▶ [PROBLEM DETAILS]:
Reproduce the opening lines of the records exactly, please, stopping after the line that contains "theorem State.setTeam_team? (h".

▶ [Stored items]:
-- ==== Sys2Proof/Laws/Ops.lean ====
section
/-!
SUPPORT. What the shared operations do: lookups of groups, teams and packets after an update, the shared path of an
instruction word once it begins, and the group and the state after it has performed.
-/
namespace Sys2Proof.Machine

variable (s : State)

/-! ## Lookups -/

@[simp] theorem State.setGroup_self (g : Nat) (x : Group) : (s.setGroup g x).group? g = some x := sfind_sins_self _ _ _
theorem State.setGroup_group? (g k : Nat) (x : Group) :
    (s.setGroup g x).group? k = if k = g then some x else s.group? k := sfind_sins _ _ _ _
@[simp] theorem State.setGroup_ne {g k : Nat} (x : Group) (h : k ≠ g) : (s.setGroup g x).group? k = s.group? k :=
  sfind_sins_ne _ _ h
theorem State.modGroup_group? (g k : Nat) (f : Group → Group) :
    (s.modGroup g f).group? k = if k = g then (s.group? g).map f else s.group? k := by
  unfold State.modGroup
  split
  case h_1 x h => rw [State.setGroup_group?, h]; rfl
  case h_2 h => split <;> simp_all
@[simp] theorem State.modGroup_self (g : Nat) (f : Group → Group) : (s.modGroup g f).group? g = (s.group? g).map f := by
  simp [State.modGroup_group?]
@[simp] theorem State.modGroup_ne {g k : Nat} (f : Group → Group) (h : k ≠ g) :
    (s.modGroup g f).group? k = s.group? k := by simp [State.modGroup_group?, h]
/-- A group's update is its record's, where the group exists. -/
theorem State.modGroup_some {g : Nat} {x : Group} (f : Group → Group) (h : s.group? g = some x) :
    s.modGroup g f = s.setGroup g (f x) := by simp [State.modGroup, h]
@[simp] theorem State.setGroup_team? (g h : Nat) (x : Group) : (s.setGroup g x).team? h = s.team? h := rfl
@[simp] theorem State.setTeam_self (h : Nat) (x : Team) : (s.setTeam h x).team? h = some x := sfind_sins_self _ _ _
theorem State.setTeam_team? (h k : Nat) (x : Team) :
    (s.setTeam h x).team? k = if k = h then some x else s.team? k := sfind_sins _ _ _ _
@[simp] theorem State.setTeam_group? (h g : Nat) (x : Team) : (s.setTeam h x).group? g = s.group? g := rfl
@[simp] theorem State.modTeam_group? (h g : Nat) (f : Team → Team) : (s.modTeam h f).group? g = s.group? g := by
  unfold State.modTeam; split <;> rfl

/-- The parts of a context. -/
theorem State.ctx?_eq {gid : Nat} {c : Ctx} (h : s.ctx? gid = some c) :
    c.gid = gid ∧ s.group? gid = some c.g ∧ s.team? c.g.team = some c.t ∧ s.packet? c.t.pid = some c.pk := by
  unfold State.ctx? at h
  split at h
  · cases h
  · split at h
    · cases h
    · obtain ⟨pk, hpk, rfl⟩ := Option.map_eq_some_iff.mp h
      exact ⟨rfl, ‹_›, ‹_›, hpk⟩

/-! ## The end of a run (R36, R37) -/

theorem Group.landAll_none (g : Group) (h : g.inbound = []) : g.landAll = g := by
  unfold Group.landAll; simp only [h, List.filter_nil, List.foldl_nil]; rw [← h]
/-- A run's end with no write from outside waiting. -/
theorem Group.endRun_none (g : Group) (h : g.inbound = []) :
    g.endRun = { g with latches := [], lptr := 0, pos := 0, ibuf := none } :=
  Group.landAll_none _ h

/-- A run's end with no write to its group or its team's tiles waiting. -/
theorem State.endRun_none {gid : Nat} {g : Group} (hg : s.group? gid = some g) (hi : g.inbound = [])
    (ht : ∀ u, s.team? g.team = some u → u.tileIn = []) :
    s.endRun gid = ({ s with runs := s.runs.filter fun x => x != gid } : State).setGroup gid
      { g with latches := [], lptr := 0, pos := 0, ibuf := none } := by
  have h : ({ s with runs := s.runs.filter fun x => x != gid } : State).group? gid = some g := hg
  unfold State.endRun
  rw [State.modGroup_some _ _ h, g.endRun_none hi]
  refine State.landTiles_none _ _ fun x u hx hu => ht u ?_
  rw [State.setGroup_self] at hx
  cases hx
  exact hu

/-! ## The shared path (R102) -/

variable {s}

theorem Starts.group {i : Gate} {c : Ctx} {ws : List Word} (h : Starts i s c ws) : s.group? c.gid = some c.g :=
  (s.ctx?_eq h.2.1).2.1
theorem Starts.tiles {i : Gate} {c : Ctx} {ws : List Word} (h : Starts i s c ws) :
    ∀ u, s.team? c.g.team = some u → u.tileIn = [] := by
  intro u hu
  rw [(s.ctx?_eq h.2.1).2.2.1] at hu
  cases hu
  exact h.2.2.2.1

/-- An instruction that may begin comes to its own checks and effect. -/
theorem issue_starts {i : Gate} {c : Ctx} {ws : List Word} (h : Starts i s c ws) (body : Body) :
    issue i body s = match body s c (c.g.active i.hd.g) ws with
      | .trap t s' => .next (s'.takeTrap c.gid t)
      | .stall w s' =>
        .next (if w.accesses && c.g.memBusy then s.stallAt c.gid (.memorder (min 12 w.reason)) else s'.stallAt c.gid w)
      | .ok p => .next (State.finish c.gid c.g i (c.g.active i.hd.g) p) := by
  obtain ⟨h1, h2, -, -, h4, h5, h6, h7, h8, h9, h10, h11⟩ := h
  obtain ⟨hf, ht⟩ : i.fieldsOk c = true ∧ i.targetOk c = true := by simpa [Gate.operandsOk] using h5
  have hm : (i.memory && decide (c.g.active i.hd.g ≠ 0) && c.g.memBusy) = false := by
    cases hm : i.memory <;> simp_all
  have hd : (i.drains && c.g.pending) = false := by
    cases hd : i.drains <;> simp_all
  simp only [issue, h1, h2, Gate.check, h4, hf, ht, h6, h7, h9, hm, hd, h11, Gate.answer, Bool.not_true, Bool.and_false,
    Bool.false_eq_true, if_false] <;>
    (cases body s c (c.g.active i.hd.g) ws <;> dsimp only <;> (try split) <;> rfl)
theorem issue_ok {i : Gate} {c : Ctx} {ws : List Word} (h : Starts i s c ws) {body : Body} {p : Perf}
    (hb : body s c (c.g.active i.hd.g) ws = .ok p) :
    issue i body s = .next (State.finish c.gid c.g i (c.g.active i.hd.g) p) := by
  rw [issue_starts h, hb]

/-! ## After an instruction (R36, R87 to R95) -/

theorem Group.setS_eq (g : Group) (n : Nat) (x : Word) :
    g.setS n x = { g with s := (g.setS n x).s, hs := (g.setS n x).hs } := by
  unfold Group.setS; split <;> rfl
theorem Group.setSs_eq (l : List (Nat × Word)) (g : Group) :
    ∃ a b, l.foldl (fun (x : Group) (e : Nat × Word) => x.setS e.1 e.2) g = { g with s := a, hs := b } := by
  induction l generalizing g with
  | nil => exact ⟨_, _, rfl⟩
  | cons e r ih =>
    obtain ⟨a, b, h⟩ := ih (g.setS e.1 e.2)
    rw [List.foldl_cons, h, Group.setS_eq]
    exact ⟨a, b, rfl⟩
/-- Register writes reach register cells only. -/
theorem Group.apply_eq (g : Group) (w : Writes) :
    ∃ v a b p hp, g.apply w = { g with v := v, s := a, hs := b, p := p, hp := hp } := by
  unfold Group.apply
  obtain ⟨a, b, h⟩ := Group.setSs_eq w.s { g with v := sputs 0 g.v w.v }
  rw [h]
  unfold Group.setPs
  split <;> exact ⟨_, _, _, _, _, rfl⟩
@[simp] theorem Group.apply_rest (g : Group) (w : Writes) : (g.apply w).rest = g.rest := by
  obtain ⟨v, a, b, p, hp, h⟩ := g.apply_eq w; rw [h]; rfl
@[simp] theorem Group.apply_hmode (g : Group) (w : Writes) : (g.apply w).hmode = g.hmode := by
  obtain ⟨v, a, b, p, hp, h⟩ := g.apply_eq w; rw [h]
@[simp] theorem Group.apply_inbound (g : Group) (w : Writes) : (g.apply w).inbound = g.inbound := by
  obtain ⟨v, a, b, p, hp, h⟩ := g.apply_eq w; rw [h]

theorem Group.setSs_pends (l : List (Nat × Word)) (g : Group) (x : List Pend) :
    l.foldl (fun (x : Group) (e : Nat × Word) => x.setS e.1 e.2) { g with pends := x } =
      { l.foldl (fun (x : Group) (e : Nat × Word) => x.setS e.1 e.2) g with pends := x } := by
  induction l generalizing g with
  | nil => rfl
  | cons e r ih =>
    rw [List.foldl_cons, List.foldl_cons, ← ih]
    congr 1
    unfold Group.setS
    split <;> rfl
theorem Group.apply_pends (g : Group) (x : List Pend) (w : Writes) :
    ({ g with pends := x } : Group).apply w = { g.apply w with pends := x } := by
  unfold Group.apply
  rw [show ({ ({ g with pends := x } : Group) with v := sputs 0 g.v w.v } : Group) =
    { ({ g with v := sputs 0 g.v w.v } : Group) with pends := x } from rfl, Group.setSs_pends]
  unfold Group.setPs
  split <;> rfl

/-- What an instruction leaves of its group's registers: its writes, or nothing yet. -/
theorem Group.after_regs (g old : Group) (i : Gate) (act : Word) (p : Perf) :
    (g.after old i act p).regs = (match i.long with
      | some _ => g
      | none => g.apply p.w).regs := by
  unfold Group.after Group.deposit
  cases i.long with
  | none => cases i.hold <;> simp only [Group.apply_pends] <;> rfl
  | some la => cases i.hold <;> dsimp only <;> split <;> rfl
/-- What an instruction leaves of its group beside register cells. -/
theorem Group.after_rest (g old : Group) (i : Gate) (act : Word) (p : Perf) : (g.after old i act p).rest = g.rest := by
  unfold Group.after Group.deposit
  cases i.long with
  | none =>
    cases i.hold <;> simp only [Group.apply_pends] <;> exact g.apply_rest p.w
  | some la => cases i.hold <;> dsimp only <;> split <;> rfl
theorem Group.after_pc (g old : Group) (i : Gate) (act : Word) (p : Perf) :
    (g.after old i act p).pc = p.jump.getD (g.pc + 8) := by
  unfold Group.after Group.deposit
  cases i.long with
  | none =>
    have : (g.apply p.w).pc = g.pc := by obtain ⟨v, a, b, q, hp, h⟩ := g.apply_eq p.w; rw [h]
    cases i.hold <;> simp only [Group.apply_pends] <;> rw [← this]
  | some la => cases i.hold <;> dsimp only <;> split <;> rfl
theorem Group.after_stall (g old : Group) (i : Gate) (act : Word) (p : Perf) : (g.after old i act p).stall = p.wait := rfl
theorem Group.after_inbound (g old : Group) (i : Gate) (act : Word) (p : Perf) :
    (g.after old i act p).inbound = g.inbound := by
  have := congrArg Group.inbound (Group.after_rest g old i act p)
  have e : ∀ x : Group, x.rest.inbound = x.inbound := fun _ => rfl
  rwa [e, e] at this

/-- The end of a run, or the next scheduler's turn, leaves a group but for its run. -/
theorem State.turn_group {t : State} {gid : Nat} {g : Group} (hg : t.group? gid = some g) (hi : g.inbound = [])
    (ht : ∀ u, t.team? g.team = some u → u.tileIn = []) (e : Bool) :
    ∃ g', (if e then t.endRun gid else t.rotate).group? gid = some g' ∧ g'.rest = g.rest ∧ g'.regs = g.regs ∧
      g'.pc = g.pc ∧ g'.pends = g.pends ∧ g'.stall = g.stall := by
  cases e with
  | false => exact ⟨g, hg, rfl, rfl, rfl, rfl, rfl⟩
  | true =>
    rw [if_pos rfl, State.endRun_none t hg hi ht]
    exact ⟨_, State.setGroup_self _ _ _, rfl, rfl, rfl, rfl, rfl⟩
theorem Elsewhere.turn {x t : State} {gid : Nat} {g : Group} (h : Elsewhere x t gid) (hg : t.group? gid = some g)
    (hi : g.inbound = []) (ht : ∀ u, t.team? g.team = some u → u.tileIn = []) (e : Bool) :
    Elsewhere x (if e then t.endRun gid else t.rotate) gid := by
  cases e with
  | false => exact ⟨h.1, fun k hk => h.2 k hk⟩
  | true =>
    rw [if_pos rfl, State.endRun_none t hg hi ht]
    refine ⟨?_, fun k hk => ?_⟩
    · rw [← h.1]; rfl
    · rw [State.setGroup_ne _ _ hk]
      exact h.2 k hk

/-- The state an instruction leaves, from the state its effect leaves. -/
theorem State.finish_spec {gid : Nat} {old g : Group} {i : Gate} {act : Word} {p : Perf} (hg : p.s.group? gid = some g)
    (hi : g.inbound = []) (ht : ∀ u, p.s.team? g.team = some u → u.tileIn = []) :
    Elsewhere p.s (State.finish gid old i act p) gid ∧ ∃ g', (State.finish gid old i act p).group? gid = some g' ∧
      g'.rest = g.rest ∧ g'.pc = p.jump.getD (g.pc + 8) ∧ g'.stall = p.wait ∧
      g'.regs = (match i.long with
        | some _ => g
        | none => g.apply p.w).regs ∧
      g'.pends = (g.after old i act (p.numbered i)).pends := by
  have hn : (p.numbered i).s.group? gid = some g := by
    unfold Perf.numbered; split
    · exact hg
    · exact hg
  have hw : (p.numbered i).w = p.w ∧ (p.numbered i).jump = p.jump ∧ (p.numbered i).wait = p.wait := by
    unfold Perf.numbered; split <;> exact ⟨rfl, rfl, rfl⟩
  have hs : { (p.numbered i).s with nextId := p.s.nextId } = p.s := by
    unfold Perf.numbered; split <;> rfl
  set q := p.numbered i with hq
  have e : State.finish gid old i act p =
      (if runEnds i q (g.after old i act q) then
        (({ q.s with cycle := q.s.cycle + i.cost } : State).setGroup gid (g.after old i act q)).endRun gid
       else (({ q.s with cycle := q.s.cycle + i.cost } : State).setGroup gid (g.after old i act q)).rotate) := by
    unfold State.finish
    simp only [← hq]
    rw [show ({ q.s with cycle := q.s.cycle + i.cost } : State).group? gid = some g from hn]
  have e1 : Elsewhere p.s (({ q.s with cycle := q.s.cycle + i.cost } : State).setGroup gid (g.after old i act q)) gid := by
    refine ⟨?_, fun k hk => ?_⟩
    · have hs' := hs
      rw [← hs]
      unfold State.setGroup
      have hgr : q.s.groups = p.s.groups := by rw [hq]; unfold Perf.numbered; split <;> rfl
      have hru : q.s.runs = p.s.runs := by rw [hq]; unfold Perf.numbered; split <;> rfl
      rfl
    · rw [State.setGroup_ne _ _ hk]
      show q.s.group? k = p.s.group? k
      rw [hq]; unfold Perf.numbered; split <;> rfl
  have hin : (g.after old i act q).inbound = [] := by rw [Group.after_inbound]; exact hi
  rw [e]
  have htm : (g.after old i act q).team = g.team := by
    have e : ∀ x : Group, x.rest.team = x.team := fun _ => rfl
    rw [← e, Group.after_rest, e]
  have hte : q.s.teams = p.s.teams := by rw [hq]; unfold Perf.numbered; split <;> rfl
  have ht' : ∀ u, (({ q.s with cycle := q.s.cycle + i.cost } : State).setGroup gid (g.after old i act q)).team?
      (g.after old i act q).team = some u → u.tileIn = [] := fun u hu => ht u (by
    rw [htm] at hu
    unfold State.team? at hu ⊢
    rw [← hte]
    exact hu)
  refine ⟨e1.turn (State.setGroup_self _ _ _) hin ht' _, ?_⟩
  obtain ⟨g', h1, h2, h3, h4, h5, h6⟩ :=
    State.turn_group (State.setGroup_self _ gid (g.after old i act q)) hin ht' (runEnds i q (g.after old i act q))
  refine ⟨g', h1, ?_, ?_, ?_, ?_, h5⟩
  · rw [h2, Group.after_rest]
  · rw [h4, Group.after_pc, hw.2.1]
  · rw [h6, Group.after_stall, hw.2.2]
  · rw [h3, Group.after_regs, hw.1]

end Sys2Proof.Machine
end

▶ [FINISHED EXERCISE]:
-- ==== Sys2Proof/Laws/Ops.lean ====
section
/-!
SUPPORT. What the shared operations do: lookups of groups, teams and packets after an update, the shared path of an
instruction word once it begins, and the group and the state after it has performed.
-/
namespace Sys2Proof.Machine

variable (s : State)

/-! ## Lookups -/

@[simp] theorem State.setGroup_self (g : Nat) (x : Group) : (s.setGroup g x).group? g = some x := sfind_sins_self _ _ _
theorem State.setGroup_group? (g k : Nat) (x : Group) :
    (s.setGroup g x).group? k = if k = g then some x else s.group? k := sfind_sins _ _ _ _
@[simp] theorem State.setGroup_ne {g k : Nat} (x : Group) (h : k ≠ g) : (s.setGroup g x).group? k = s.group? k :=
  sfind_sins_ne _ _ h
theorem State.modGroup_group? (g k : Nat) (f : Group → Group) :
    (s.modGroup g f).group? k = if k = g then (s.group? g).map f else s.group? k := by
  unfold State.modGroup
  split
  case h_1 x h => rw [State.setGroup_group?, h]; rfl
  case h_2 h => split <;> simp_all
@[simp] theorem State.modGroup_self (g : Nat) (f : Group → Group) : (s.modGroup g f).group? g = (s.group? g).map f := by
  simp [State.modGroup_group?]
@[simp] theorem State.modGroup_ne {g k : Nat} (f : Group → Group) (h : k ≠ g) :
    (s.modGroup g f).group? k = s.group? k := by simp [State.modGroup_group?, h]
/-- A group's update is its record's, where the group exists. -/
theorem State.modGroup_some {g : Nat} {x : Group} (f : Group → Group) (h : s.group? g = some x) :
    s.modGroup g f = s.setGroup g (f x) := by simp [State.modGroup, h]
@[simp] theorem State.setGroup_team? (g h : Nat) (x : Group) : (s.setGroup g x).team? h = s.team? h := rfl
@[simp] theorem State.setTeam_self (h : Nat) (x : Team) : (s.setTeam h x).team? h = some x := sfind_sins_self _ _ _
theorem State.setTeam_team? (h k : Nat) (x : Team) :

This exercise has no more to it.